-- ==== Sys2Proof/Machine/Step.lean ====
section
/-! DEFINITION. One step: the command at the front of the queue. -/

namespace Sys2Proof.Machine

/-- Take the command at the front of the queue and run it with the rest; on an empty queue the block idles (log 38). -/
def step (s : State) : Host.Outcome State Fault Refusal :=
  match s.pending with
  | [] => .next s
  | c :: r => exec c { s with pending := r }

/-- Put the command that a word spells at the front of the queue. -/
def State.withFetchWord (s : State) (nbits w : Nat) : State :=
  match decodeTableWord nbits w with
  | some c => { s with pending := c :: s.pending }
  | none => s

end Sys2Proof.Machine
end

**Exercise instructions**
Exactly as they appear above, copy out all the records.

**Task response**
-- ==== Sys2Proof/Machine/Step.lean ====
section
/-! DEFINITION. One step: the command at the front of the queue. -/

namespace Sys2Proof.Machine

/-- Take the command at the front of the queue and run it with the rest; on an empty queue the block idles (log 38). -/
def step (s : State) : Host.Outcome State Fault Refusal :=
  match s.pending with
  | [] => .next s
  | c :: r => exec c { s with pending := r }

/-- Put the command that a word spells at the front of the queue. -/
def State.withFetchWord (s : State) (nbits w : Nat) : State :=
  match decodeTableWord nbits w with
  | some c => { s with pending := c :: s.pending }
  | none => s

end Sys2Proof.Machine
end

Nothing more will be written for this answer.